Stored data entries:
theorem agreeButMemory_exec (i : Instr) : agreeButMemory (exec i (s.withMem m)) (exec i s) := by
  cases i with
  | setup => exact agreeButMemory_inPhase s m rfl
  | service b =>
    rw [exec_service, exec_service, State.acceptByte_withMem]
    exact agreeButMemory_inPhase s m rfl
  | complete => exact agreeButMemory_inPhase s m rfl
  | _ => rfl

end MemoryReplaced

/-- Settles O42: no operation's meaning mentions the memory device. -/
theorem commandsDoNotSeeMemory : Obligations.CommandsDoNotSeeMemory :=
  fun i s m => agreeButMemory_exec s m i

end Sys2Proof.Machine

/-! ## Proofs: the laws of the flags -/

namespace Sys2Proof.Machine

section FlagWrites

variable (sr : Flags)

/-- The last of two writes to a flag wins (40_flag_ops.md R83 (b)). -/
theorem setFlag_setFlag_same (f : StatusFlag) (v w : Bool) :
    setFlag (setFlag sr f v) f w = setFlag sr f w := by
  apply BitVec.eq_of_getLsbD_eq
  intro n _
  simp only [getLsbD_setFlag]
  split <;> rfl

/-- Writes to two flags commute (40_flag_ops.md R83 (c)). -/
theorem setFlag_comm {f g : StatusFlag} (hne : f ≠ g) (v w : Bool) :
    setFlag (setFlag sr f v) g w = setFlag (setFlag sr g w) f v := by
  have hindex : flagIndex f ≠ flagIndex g := flagIndex_injective.ne hne
  apply BitVec.eq_of_getLsbD_eq
  intro n _
  simp only [getLsbD_setFlag]
  by_cases hf : n = flagIndex f
  · simp [hf, hindex]
  · simp [hf]

/-- Writing a flag what it holds changes nothing. -/
theorem setFlag_getFlag (f : StatusFlag) : setFlag sr f (getFlag sr f) = sr := by
  apply BitVec.eq_of_getLsbD_eq
  intro n _
  rw [getLsbD_setFlag, getFlag_eq]
  split
  · next hn => rw [hn]
  · rfl

/-- Both flags written: the reserved bits, and the two masks by their booleans (40_flag_ops.md R83 (d)). -/
theorem setFlag_zro_setFlag_neg (z n : Bool) : setFlag (setFlag sr .zro z) .neg n =
    (sr &&& 0x7D) ||| (if z then 0x02 else 0x00) ||| (if n then 0x80 else 0x00) := by
  revert sr
  cases z <;> cases n <;> decide

/-- The accumulator load in closed form (41_register_file.md R85). -/
theorem refreshFlags_eq (x : Data) :
    refreshFlags sr x = (sr &&& 0x7D) ||| (if x = 0x00 then 0x02 else 0x00) ||| (x &&& 0x80) := by
  have hneg : x &&& 0x80 = if negOf x then 0x80 else 0x00 := BitVec.and_twoPow x 7
  rw [refreshFlags, setFlag_zro_setFlag_neg, hneg]
  simp [zroOf]

end FlagWrites

section SetfRuns

variable (s : State) (f g : StatusFlag) (v w : Bool)

theorem execAll_setf :
    execAll [.setf f v] s = .next { s with sr := setFlag s.sr f v, result := none } := rfl

theorem execAll_setf_setf : execAll [.setf f v, .setf g w] s =
    .next { s with sr := setFlag (setFlag s.sr f v) g w, result := none } := rfl

end SetfRuns

/-- Settles O31: two SETF write `sr` twice, and each law is one of two such writes. -/
theorem setfLaws : Obligations.SetfLaws := by
  intro s f v w z n
  simp only [execAll_setf, execAll_setf_setf, setFlag_setFlag_same,
    setFlag_comm s.sr (show StatusFlag.neg ≠ .zro by decide), setFlag_zro_setFlag_neg, and_self]

/-- Settles O32: SETA and COMPLETE are the accumulator load of a byte. -/
theorem accumulatorLoadClosedForm : Obligations.AccumulatorLoadClosedForm := by
  refine ⟨fun x s => ?_, fun s hp => ?_⟩
  · rw [exec_seta, ← refreshFlags_eq]; rfl
  · rw [exec_complete_of_serviced hp, ← refreshFlags_eq]; rfl

/-! ### The coupling of the flags to the accumulator -/

/-- The flags are those of the byte in the accumulator (10_state.md R26). -/
theorem coupled_iff {s : State} :
    Coupled s ↔ getFlag s.sr .zro = zroOf s.a ∧ getFlag s.sr .neg = negOf s.a := Iff.rfl

/-- The coupling speaks of the accumulator and `sr` alone. -/
theorem coupled_congr {s t : State} (ha : t.a = s.a) (hsr : t.sr = s.sr) : Coupled t ↔ Coupled s := by
  rw [Coupled, Coupled, ha, hsr]

/-- Two coupled states with one accumulator read the same flags. -/
theorem getFlag_eq_of_coupled {s t : State} (hs : Coupled s) (ht : Coupled t) (ha : t.a = s.a)
    (f : StatusFlag) : getFlag t.sr f = getFlag s.sr f := by
  rw [coupled_iff] at hs ht
  cases f with
  | zro => rw [ht.1, hs.1, ha]
  | neg => rw [ht.2, hs.2, ha]

/-- From a coupled state a SETF breaks the coupling exactly when it changes a bit (70_reset_and_hazards.md R133). -/
theorem coupled_after_setf_iff {s t : State} {f : StatusFlag} {v : Bool} (hs : Coupled s)
    (h : exec (.setf f v) s = .next t) : Coupled t ↔ t.sr = s.sr := by
  have ha : t.a = s.a := exec_keeps_a h (by simp) (by simp)
  refine ⟨fun ht => ?_, fun hsr => (coupled_congr ha hsr).mpr hs⟩
  have hkept : getFlag t.sr f = getFlag s.sr f := getFlag_eq_of_coupled hs ht ha f
  obtain rfl := Host.Outcome.next.inj h
  rw [State.returnsNothing_sr, State.writeFlag_sr, getFlag_setFlag_same] at hkept
  rw [State.returnsNothing_sr, State.writeFlag_sr, hkept, setFlag_getFlag]

/-- Settles O34: a load writes the flags of its byte, the other operations but SETF write neither side, and a SETF keeps the coupling just where it writes what the flag held. -/
theorem couplingHoldsAfterLoads : Obligations.CouplingHoldsAfterLoads := by
  refine ⟨fun s t x h => ?_, fun s t h => ?_, fun i s t h hsetf hseta hcomplete => ?_, by decide,
    fun s t f v => coupled_after_setf_iff⟩
  · obtain rfl := Host.Outcome.next.inj h
    exact coupled_of_sr_eq_refreshFlags (sr := s.sr) rfl
  · obtain ⟨-, rfl⟩ := execComplete_next.mp h
    exact coupled_of_sr_eq_refreshFlags (sr := s.sr) rfl
  · exact coupled_congr (exec_keeps_a h hseta hcomplete) (exec_keeps_sr h hsetf hseta hcomplete)

/-! ### The values of `sr` that runs reach -/

theorem registerInv_of_reachable {t : State} (h : Reachable t) : RegisterInv t := by
  obtain ⟨mem, config, driver, n, hmem, hrun⟩ := h
  exact registerInv_keptByEachEvent.runSteps (registerInv_launch mem config driver hmem) hrun

/-- Two SETF from a launch set both flags as one likes (40_flag_ops.md R80). -/
theorem exists_reachable_flags (z n : Bool) :
    ∃ t, Reachable t ∧ t.sr = setFlag (setFlag 0 .zro z) .neg n := by
  exact ⟨_, ⟨[], referenceConfig, commandsOf [.setf .zro z, .setf .neg n], 2, rfl,
    (runSteps_succ_of_next (step_of_exec_next rfl rfl (exec_setf _ .zro z))).trans <|
      (runSteps_succ_of_next (step_of_exec_next rfl rfl (exec_setf _ .neg n))).trans <|
        runSteps_zero _⟩, rfl⟩

/-- Settles O36: the reserved bits stay clear on every run, which leaves four bytes, and two SETF reach each of them. -/
theorem reachableStatusBytes : Obligations.ReachableStatusBytes := by
  have bytes : ∀ v : Flags, v &&& 0x7D#8 = 0 → v = 0x00 ∨ v = 0x02 ∨ v = 0x80 ∨ v = 0x82 := by decide
  intro v
  constructor
  · rintro ⟨t, ht, rfl⟩
    exact bytes t.sr (registerInv_of_reachable ht).srReservedClear
  · rintro (rfl | rfl | rfl | rfl)
    · exact exists_reachable_flags false false
    · exact exists_reachable_flags true false
    · exact exists_reachable_flags false true
    · exact exists_reachable_flags true true

end Sys2Proof.Machine

/-! ## Proofs: the READ cycle, and cycles repeated -/

namespace Sys2Proof.Machine

/-! ### The READ cycle -/

/-- What the service step leaves of a READ cycle. -/
def State.afterReadService (s : State) (b : Data) (rest : List DriverEvent) : State :=
  (((s.withDriver rest).driveData b).enter .serviced).returnsNothing

section ReadService

variable (s : State) (b : Data) (rest : List DriverEvent)

@[simp] theorem State.afterSetup_a : (s.afterSetup rest).a = s.a := by
  simp [State.afterSetup, State.assertDrive]
@[simp] theorem State.afterSetup_config : (s.afterSetup rest).config = s.config := by
  simp [State.afterSetup, State.assertDrive]

@[simp] theorem State.afterReadService_sr : (s.afterReadService b rest).sr = s.sr := rfl
@[simp] theorem State.afterReadService_addrBus : (s.afterReadService b rest).addrBus = s.addrBus := rfl
@[simp] theorem State.afterReadService_dataBus : (s.afterReadService b rest).dataBus = b := rfl
@[simp] theorem State.afterReadService_rwb : (s.afterReadService b rest).rwb = s.rwb := rfl
@[simp] theorem State.afterReadService_phase : (s.afterReadService b rest).phase = .serviced := rfl
@[simp] theorem State.afterReadService_fault : (s.afterReadService b rest).fault = s.fault := rfl
@[simp] theorem State.afterReadService_mem : (s.afterReadService b rest).mem = s.mem := rfl
@[simp] theorem State.afterReadService_driver : (s.afterReadService b rest).driver = rest := rfl

end ReadService

section ReadCycle

variable {s : State} {b : Data} {rest : List DriverEvent}

theorem step_svc_read (hf : s.fault = none) (hp : s.phase = .asserted) (hm : s.rwb = .read)
    (hb : s.serviceByte = some b) (hd : s.driver = .svc :: rest) :
    step s = .next (s.afterReadService b rest) :=
  step_of_serviceStep_next hf hd (serviceStep_of_read hp hm hb)

/-- The three steps of a READ cycle whose service finds a byte, each from the state the last one leaves. -/
theorem runSteps_readCycle (hf : s.fault = none) (hp : s.phase = .idle)
    (hm : s.setupDrive.mode = .read)
    (hd : s.driver = .edge false 0x5000 :: .svc :: .edge false 0x7000 :: rest)
    (hb : s.mem.read s.setupDrive.addr = some b ∨
      (s.mem.read s.setupDrive.addr = none ∧ s.config.absentRead = .fill b)) :
    runSteps 3 s = .next (((s.afterSetup (.svc :: .edge false 0x7000 :: rest)).afterReadService b
      (.edge false 0x7000 :: rest)).afterComplete rest) := by
  have hbyte : (s.afterSetup (.svc :: .edge false 0x7000 :: rest)).serviceByte = some b :=
    serviceByte_eq_some.mpr (by simpa using hb)
  rw [runSteps_succ_of_next (step_setup hf hp hd),
    runSteps_succ_of_next (step_svc_read (by simpa) (by simp) (by simpa) hbyte (State.afterSetup_driver _ _)),
    runSteps_succ_of_next (step_complete (by simpa) (by simp) (State.afterReadService_driver _ _ _)),
    runSteps_zero]

/-- The two steps of a READ cycle whose service finds nothing under `fatal` (60_exceptions.md R112). -/
theorem runSteps_absentRead (hf : s.fault = none) (hp : s.phase = .idle)
    (hm : s.setupDrive.mode = .read) (hd : s.driver = .edge false 0x5000 :: .svc :: rest)
    (hnone : s.mem.read s.setupDrive.addr = none) (hfatal : s.config.absentRead = .fatal) :
    runSteps 2 s = .next (((s.afterSetup (.svc :: rest)).withDriver rest).raise
      (.absentRead s.setupDrive.addr)) := by
  have hraise : serviceStep ((s.afterSetup (.svc :: rest)).withDriver rest) =
      .fault (.absentRead s.setupDrive.addr) := by
    refine serviceStep_fault_iff.mpr (.inr ?_)
    simp [hm, hnone, hfatal]
  rw [runSteps_succ_of_next (step_setup hf hp hd),
    runSteps_succ_of_next (step_of_serviceStep_fault (by simpa) (State.afterSetup_driver _ _) hraise),
    runSteps_zero]

end ReadCycle

/-- Settles O46: the READ service puts its byte on `data_bus`, which COMPLETE loads; where there is none the service raises. -/
theorem readCycleLoadsFromMemory : Obligations.ReadCycleLoadsFromMemory := by
  intro s rest hf hp hd hm
  refine ⟨fun b hb => ?_, fun hnone hfatal => ⟨_, runSteps_absentRead hf hp hm hd hnone hfatal, ?_⟩⟩
  · refine ⟨_, runSteps_readCycle hf hp hm hd hb, ?_⟩
    have hzro := getLsbD_refreshFlags_zro s.sr b
    have hneg := getLsbD_refreshFlags_neg s.sr b
    simpa [Completed, hf, ← hm, State.setupDrive, zroOf, negOf] using And.intro hzro hneg
  · simp [State.setupDrive]

/-! ### Other operations between the service and COMPLETE -/

/-- Operations outside the cycle go on and keep the phase and `data_bus` (42_bus_cycle.md R103). -/
theorem execAll_keeps_phase_and_dataBus {is : List Instr} (his : ∀ i ∈ is, cycleOp i = none) (s : State) :
    ∃ t, (∀ js, execAll (is ++ js) s = execAll js t) ∧ t.phase = s.phase ∧ t.dataBus = s.dataBus := by
  induction is generalizing s with
  | nil => exact ⟨s, fun _ => rfl, rfl, rfl⟩
  | cons i is ih =>
    rw [List.forall_mem_cons] at his
    obtain ⟨hop, his⟩ := his
    obtain ⟨u, hu, hphase⟩ := exec_of_not_cycleOp (s := s) hop
    have hdata : u.dataBus = s.dataBus := by
      refine (exec_keeps_dataBus_and_trace hu ?_ (.inl ?_)).1
      · rintro rfl
        cases hop
      · rintro b rfl
        cases hop
    obtain ⟨t, ht, htp, htd⟩ := ih his u
    refine ⟨t, fun js => ?_, htp.trans hphase, htd.trans hdata⟩
    rw [List.cons_append, execAll_cons_of_next hu, ht]

/-- Settles O47: what stands between keeps the phase and `data_bus`, so COMPLETE goes on and loads that byte. -/
theorem completionLoadsTheServicedByte : Obligations.CompletionLoadsTheServicedByte := by
  intro is s hp his
  obtain ⟨t, hrun, htp, htd⟩ := execAll_keeps_phase_and_dataBus his s
  have hcomplete := exec_complete_of_serviced (htp.trans hp)
  refine ⟨_, (hrun [.complete]).trans (execAll_cons_of_next hcomplete), htd, htd, rfl, ?_⟩
  exact coupled_of_sr_eq_refreshFlags (sr := t.sr) rfl

/-! ### The reference cycle repeated -/

/-- The three events of a reference cycle (42_bus_cycle.md R106). -/
def referenceEvents : List BusEvent := [.driveAddr 0x00FF, .driveData 0x2A, .driveMode .write]

/-- A cycle that drives the reference triple stores its byte and loads it (42_bus_cycle.md R104). -/
theorem runSteps_cycle_of_referenceDrive {s : State} {rest : List DriverEvent} (hf : s.fault = none)
    (hp : s.phase = .idle) (hd : s.driver = cycleEvents ++ rest) (hdrive : s.setupDrive = referenceDrive) :
    runSteps 3 s = .next { s with
      a := 0x2A, sr := refreshFlags s.sr 0x2A, addrBus := 0x00FF, dataBus := 0x2A, rwb := .write
      phase := .idle, trace := s.trace ++ referenceEvents, mem := s.mem.write 0x00FF 0x2A
      result := none, driver := rest } := by
  rw [runSteps_writeCycle hf hp (by rw [hdrive]; rfl) hd, State.afterSetup, hdrive, State.assertDrive_eq]
  simp [State.afterComplete, State.afterWriteService, State.withDriver, State.store, State.loadA,
    State.enter, State.returnsNothing, referenceDrive, referenceEvents]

Assignment: Above are the lines; repeat exactly the ones from the line containing "such writes. -/" down to the line containing "refine ⟨fun ht", both inclusive.

Solution to this exercise:
/-- Settles O31: two SETF write `sr` twice, and each law is one of two such writes. -/
theorem setfLaws : Obligations.SetfLaws := by
  intro s f v w z n
  simp only [execAll_setf, execAll_setf_setf, setFlag_setFlag_same,
    setFlag_comm s.sr (show StatusFlag.neg ≠ .zro by decide), setFlag_zro_setFlag_neg, and_self]

/-- Settles O32: SETA and COMPLETE are the accumulator load of a byte. -/
theorem accumulatorLoadClosedForm : Obligations.AccumulatorLoadClosedForm := by
  refine ⟨fun x s => ?_, fun s hp => ?_⟩
  · rw [exec_seta, ← refreshFlags_eq]; rfl
  · rw [exec_complete_of_serviced hp, ← refreshFlags_eq]; rfl

/-! ### The coupling of the flags to the accumulator -/

/-- The flags are those of the byte in the accumulator (10_state.md R26). -/
theorem coupled_iff {s : State} :
    Coupled s ↔ getFlag s.sr .zro = zroOf s.a ∧ getFlag s.sr .neg = negOf s.a := Iff.rfl

/-- The coupling speaks of the accumulator and `sr` alone. -/
theorem coupled_congr {s t : State} (ha : t.a = s.a) (hsr : t.sr = s.sr) : Coupled t ↔ Coupled s := by
  rw [Coupled, Coupled, ha, hsr]

/-- Two coupled states with one accumulator read the same flags. -/
theorem getFlag_eq_of_coupled {s t : State} (hs : Coupled s) (ht : Coupled t) (ha : t.a = s.a)
    (f : StatusFlag) : getFlag t.sr f = getFlag s.sr f := by
  rw [coupled_iff] at hs ht
  cases f with
  | zro => rw [ht.1, hs.1, ha]
  | neg => rw [ht.2, hs.2, ha]

/-- From a coupled state a SETF breaks the coupling exactly when it changes a bit (70_reset_and_hazards.md R133). -/
theorem coupled_after_setf_iff {s t : State} {f : StatusFlag} {v : Bool} (hs : Coupled s)
    (h : exec (.setf f v) s = .next t) : Coupled t ↔ t.sr = s.sr := by
  have ha : t.a = s.a := exec_keeps_a h (by simp) (by simp)
  refine ⟨fun ht => ?_, fun hsr => (coupled_congr ha hsr).mpr hs⟩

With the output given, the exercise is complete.